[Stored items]
-- ==== Sys2Proof/Safety.lean ====
section
/-! DEFINITION. The terms that claims about the block use: whole frames (30_encoding R81 to R84), the invariant of
reachable states (10_state R43), the sink as a history of whole frames (42_frame_builder_mux R185), the owner of an
instruction (00_scope R3), and exact values of `f32` patterns (41_thermal_quantizer R159). -/

namespace Sys2Proof.Machine

/-! ## Whole frames -/

/-- A button frame (R83). -/
def isBtnFrame (f : List Byte) : Bool :=
  f == mkBtnFrame 0 || f == mkBtnFrame 1 || f == mkBtnFrame 2

/-- A debug frame with a text DEV may send (R84). -/
def IsDbgFrame (f : List Byte) : Prop :=
  ∃ text : List Byte, text.length ≤ Config.dbgMax ∧ (0x0A : Byte) ∉ text ∧ f = mkDbgFrame text

/-- An audio frame with a step index in its range (R82). -/
def isAudioFrameInRange (f : List Byte) : Bool :=
  isAudioFrame f && decide ((frameStepIndex f).toNat ≤ Config.stepIndexMax)

/-- A whole frame of the format that a source emits (R80, R81 to R84). -/
def FrameOf : Src → List Byte → Prop
  | .aud, f => isAudioFrameInRange f = true
  | .thm, f => isThermalFrame f = true
  | .btn, f => isBtnFrame f = true
  | .dbg, f => IsDbgFrame f

/-- A whole frame of one of the four formats (R80). -/
def WholeFrame (f : List Byte) : Prop := ∃ src, FrameOf src f

/-! ## Invariants of reachable states -/

/-- What R43 says of DEV, with the bounds of R20, R29 and R32. -/
structure DevInv (d : Dev) : Prop where
  encIndex : d.enc.stepIndex.toNat ≤ 88
  packetCount : d.pkt.count.toNat ≤ 117
  headerIndex : d.pkt.hdrStepIndex.toNat ≤ 88
  thermalCount : d.thf.count.toNat ≤ 767
  thermalWords : ∀ w ∈ d.thf.words.toList, w.toNat ≤ 400
  button : d.btnLast.toNat ≤ 2
  queueDepth : ∀ src, (txqOf d.txq src).length ≤ Config.txqDepth src
  queueFrames : ∀ src, ∀ f ∈ txqOf d.txq src, FrameOf src f
  inFlight : d.tx.busy = true → WholeFrame d.tx.frame ∧ d.tx.idx < d.tx.frame.length
  haltedBit : dstatusHas d.dstatus .audioInitFatal = d.halted
  dstatusUnused : d.dstatus.extractLsb' 6 10 = 0

/-- What R43 says of HOST, with the bounds of R33 and R37, and that the buffer waits for more bytes (R203 e). -/
structure HostInv (h : Hst) : Prop where
  decIndex : h.dec.stepIndex.toNat ≤ 88
  bufferBound : h.dmxBuf.length ≤ Config.dmxMaxBuf
  bufferWaits : scanItem h.dmxBuf = .wait
  hstatusUnused : h.hstatus.extractLsb' 8 8 = 0

/-- The invariant of both instances (R43). -/
structure BlockInv (s : State) : Prop where
  dev : DevInv s.dev
  host : HostInv s.host

/-! ## The sink as a history of whole frames -/

/-- The bytes of the frame in flight that are already on the sink (R185). -/
def inFlightBytes (tx : Tx) : List Byte := if tx.busy then tx.frame.take tx.idx else []

/-- The frame in flight as one of a source's frames, where that source is the one it was taken from. -/
def inFlightOf (origin src : Src) (tx : Tx) : List (List Byte) :=
  if tx.busy ∧ origin = src then [tx.frame] else []

/-- The frames of one source among frames with their sources. -/
def framesOf (src : Src) (sent : List (Src × List Byte)) : List (List Byte) :=
  (sent.filter fun p => p.1 == src).map Prod.snd

/-- R185 as a relation between DEV and the frames `accepted src` that `Emit` has accepted from each source, in the order
of acceptance: the sink is a sequence of whole frames followed by the bytes of the frame in flight, and the accepted
frames of a source are, in order, those already sent, the one in flight, and those queued. -/
def SinkHistory (accepted : Src → List (List Byte)) (d : Dev) : Prop :=
  ∃ (sent : List (Src × List Byte)) (origin : Src),
    d.sink = (sent.map Prod.snd).flatten ++ inFlightBytes d.tx ∧
    (∀ src, accepted src = framesOf src sent ++ inFlightOf origin src d.tx ++ txqOf d.txq src)

/-! ## Ownership -/

/-- The instance whose state an instruction may touch (R3, R67, R97). -/
def touches : Instr → Inst
  | .nop inst => inst
  | .encSample inst _ => inst
  | .encRdstate inst => inst
  | .audPush inst _ => inst
  | .qEnc inst _ => inst
  | .thmPush inst _ => inst
  | .btnPoll inst _ => inst
  | .dbgText inst _ => inst
  | .devInit inst _ _ => inst
  | .rdDstatus inst => inst
  | .decLoad inst _ _ => inst
  | .decNibble inst _ => inst
  | .decPacket inst _ => inst
  | .qDec inst _ => inst
  | .thmDecode inst _ => inst
  | .dmxFeed inst _ => inst
  | .recPacket inst _ => inst
  | .sessionReset inst => inst
  | .rdHstatus inst => inst
  | .reserved0A inst => inst
  | .reserved0B inst => inst
  | .reserved0C inst => inst
  | .reserved0D inst => inst
  | .reserved0E inst => inst
  | .reserved0F inst => inst
  | .reserved19 inst => inst
  | .reserved1A inst => inst
  | .reserved1B inst => inst
  | .reserved1C inst => inst
  | .reserved1D inst => inst
  | .reserved1E inst => inst
  | .reserved1F inst => inst
  | .hwReset inst => inst
  | .txStep => .dev
  | .audPacket _ => .dev
  | .thmFrame _ => .dev
  | .thmZero => .dev
  | .frameThermal _ => .host
  | .frameAudio _ _ _ _ => .host
  | .frameBtn _ => .host
  | .frameDebug _ => .host
  | .frameLegacyAA55 _ _ => .host
  | .frameLegacyCsv _ => .host
  | .adpcmCode _ => .host

/-- The instance a request is presented to. -/
def presentedTo : Request → Inst
  | .command inst _ _ _ => inst
  | .resetInput inst => inst
  | .txStep => .dev
  | .audPacket _ => .dev
  | .thmFrame _ => .dev
  | .thmZero => .dev
  | .wire _ => .host
  | .nibble _ => .host

/-- The state after `OpRefused` at an instance (R97, R280 E6). -/
def refusedState (inst : Inst) (s : State) : State :=
  match inst with
  | .dev => { s with dev := { s.dev with dstatus := s.dev.dstatus ||| 0x20 }, result := .nothing }
  | .host => { s with host := { s.host with hstatus := s.host.hstatus ||| 0x80 }, result := .nothing }

/-- Whether a code is none of the instance's own: reserved, or the other instance's (R95, R97). -/
def codeRefused (inst : Inst) (op : BitVec 5) : Bool :=
  match inst with
  | .dev => decide (op.toNat ≥ 0x0A)
  | .host => decide (1 ≤ op.toNat ∧ op.toNat ≤ 0x0F) || decide (op.toNat ≥ 0x19)

/-! ## The configuration -/

/-- The configuration that HOST holds (R8, R315; log 18). -/
def hostConfig (h : Hst) : Config.GapThreshold × Config.Trend := (h.gapThreshold, h.trend)

/-! ## Runs that went wrong -/

/-- No fault bit of E1 to E6 is set in DEV (R296). -/
def devClean (d : Dev) : Bool := d.dstatus &&& 0x3F == 0

/-- No fault bit of E6 to E10 is set in HOST; the event bits V1 to V3 are not faults (R296). -/
def hostClean (h : Hst) : Bool := h.hstatus &&& 0x8F == 0

/-! ## Reference values -/

/-- The exact value of a finite pattern (R159). -/
def valQ (b : F32) : Option ℚ :=
  let e := (b.extractLsb' 23 8).toNat
  let m := (b.extractLsb' 0 23).toNat
  let sign : ℚ := if b.getLsbD 31 then -1 else 1
  if e = 255 then none
  else if e = 0 then some (sign * m * (2 : ℚ) ^ (-149 : Int))
  else some (sign * (2 ^ 23 + m) * (2 : ℚ) ^ ((e : Int) - 150))

/-- `Trend(k, M)` as HOST is configured with it (R238). -/
def trendWeight (t : Config.Trend) (k m : Nat) : ℚ := ((trendOf t k m).1 : ℚ) / (trendOf t k m).2

/-- The encoder's predictor after each of the samples (R127). -/
def encTrack (c : Codec) : List Sample → List Sample
  | [] => []
  | x :: xs => (encStep c x).1.predictor :: encTrack (encStep c x).1 xs

/-- The codes the encoder gives for the samples, in order (R127). -/
def encCodes (c : Codec) : List Sample → List Nibble
  | [] => []
  | x :: xs => (encStep c x).2 :: encCodes (encStep c x).1 xs

/-- The encoder's state after the samples. -/
def encRun (c : Codec) : List Sample → Codec
  | [] => c
  | x :: xs => encRun (encStep c x).1 xs

/-- The delta that R122 writes, for a code and a step. -/
def deltaSpec (n : Nibble) (step : Nat) : Nat :=
  step / 8 + (if n.getLsbD 2 then step else 0) + (if n.getLsbD 1 then step / 2 else 0) +
    (if n.getLsbD 0 then step / 4 else 0)

/-- A frame as the demultiplexer dispatches it when it stands whole in the buffer (R205, R207). -/
def receive (f : List Byte) (h : Hst) : Hst :=
  if byteAt f 0 = Config.sync then dispatch f h else dispatchText f.dropLast h

/-- A frame that a receiver takes whole: a binary frame of its fixed length, or a text line begun by `b` or `d` and ended by
its first `0A` (R100, R205, R206). -/
def ReceivableFrame (f : List Byte) : Prop :=
  isAudioFrame f = true ∨ isThermalFrame f = true ∨
    ((byteAt f 0 = 0x62 ∨ byteAt f 0 = 0x64) ∧ lineTerminated f = true)

/-- `DMX_FEED` of the chunk itself overflows (R209): it sets `DMX_OVF` even where the status word was clear before it, so
that a bit left set by an earlier feed does not count. -/
def feedOverflows (chunk : List Byte) (h : Hst) : Bool :=
  hstatusHas (dmxFeed chunk { h with hstatus := 0 }).hstatus .dmxOverflow

/-- Bytes that hold no start pattern (R215): no `62`, no `64`, and no `CA` followed by a recognised type byte. -/
def noStart : List Byte → Bool
  | [] => true
  | [c] => c != 0x62 && c != 0x64
  | c :: t :: rest => c != 0x62 && c != 0x64 && !(c == Config.sync && (frameLen t).isSome) && noStart (t :: rest)

end Sys2Proof.Machine
end

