/-- A step runs the instruction that the request at the head decodes to, with that request taken off and the bytes
behind a wire frame still to be presented; with no request it is the transmitter's step. Requests and idle steps are
the model's choice (logs 1, 2). -/
def Obligations.StepRunsDecodedInstruction : Prop :=
  ∀ s : State,
    (∀ (r : Request) (rest : List Request) (i : Instr), s.pending = r :: rest → decode r = .ok i →
      step s = exec i { s with pending := leftover r ++ rest }) ∧
    (s.pending = [] → step s = exec .txStep s)

/-- The instruction that a word of the opcode table decodes to is the one the next step runs when that word is presented
(the model's choice, log 1). -/
def Obligations.PresentedWordRunsNext : Prop :=
  ∀ (s : State) (nbits w : Nat) (i : Instr), decodeTableWord nbits w = some i →
    step (s.withFetchWord nbits w) =
      exec i { s with pending := leftover (tableRequest nbits w) ++ s.pending }

/-! ## Configuration -/

/-- R315: no step changes the configuration that HOST holds, resets included. That HOST holds it is the model's choice
(log 18). -/
def Obligations.ConfigurationNeverChanges : Prop :=
  ∀ s t : State, step s = .next t →
    t.host.gapThreshold = s.host.gapThreshold ∧ t.host.trend = s.host.trend

/-- R238: the trend that HOST is configured with lies in [0, 1], does not decrease and is symmetric; the default is
smoothstep; and every trend with these properties is one that HOST may be configured with, at every `M` up to any bound.
That HOST holds it as a table of weights is the model's choice (log 18). -/
def Obligations.ConfiguredTrendsAreTheTrendsOfTheSpec : Prop :=
  (∀ (t : Config.Trend) (k k' m : Nat), 0 < m → k ≤ k' → k' ≤ m →
    0 ≤ trendWeight t k m ∧ trendWeight t k m ≤ 1 ∧ trendWeight t k m ≤ trendWeight t k' m ∧
    trendWeight t k m + trendWeight t (m - k) m = 1) ∧
  (∀ k m : Nat, 0 < m → k ≤ m →
    trendWeight Config.trendDefault k m = 3 * ((k : ℚ) / m) ^ 2 - 2 * ((k : ℚ) / m) ^ 3) ∧
  (∀ (f : Nat → Nat → ℚ) (bound : Nat),
    (∀ k m : Nat, k ≤ m → 0 ≤ f k m ∧ f k m + f (m - k) m = 1) →
    (∀ k k' m : Nat, k ≤ k' → k' ≤ m → f k m ≤ f k' m) →
    ∃ t : Config.Trend, ∀ k m : Nat, k ≤ m → m ≤ bound → trendWeight t k m = f k m)

/-! ## The link -/

/-- R57, R58, R203: whatever bytes a request presents on the link, the step completes, and bytes from their front are the
operand of one `DMX_FEED`, unchanged. Where that chunk ends (behind one wire frame where the bytes begin with one, else
behind all of them) is the model's choice (logs 13, 16). That the bytes behind the chunk stay presented as a request of
their own ahead of the others, so that a step loses none of them, is the model's choice too (log 1): R57 lets the link
delay, alter or delete bytes before they are presented. -/
def Obligations.LinkBytesReachDemultiplexer : Prop :=
  ∀ (s : State) (bytes : List Byte) (rest : List Request), s.pending = .wire bytes :: rest →
    ∃ chunk more : List Byte, bytes = chunk ++ more ∧ (bytes ≠ [] → chunk ≠ []) ∧
      ((∃ i, decodeWire bytes = .ok (i, more)) ∨ (more = [] ∧ ∃ e, decodeWire bytes = .error e)) ∧
      step s = .next { s with
        host := dmxFeed chunk s.host
        result := .nothing
        pending := (if more = [] then rest else .wire more :: rest) }
end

**WHAT THE TASK ASKS**:
For the word "encRun", find every line in the data that holds it and copy that line.

**ANSWER BELOW**:
def encRun (c : Codec) : List Sample → Codec
  | x :: xs => encRun (encStep c x).1 xs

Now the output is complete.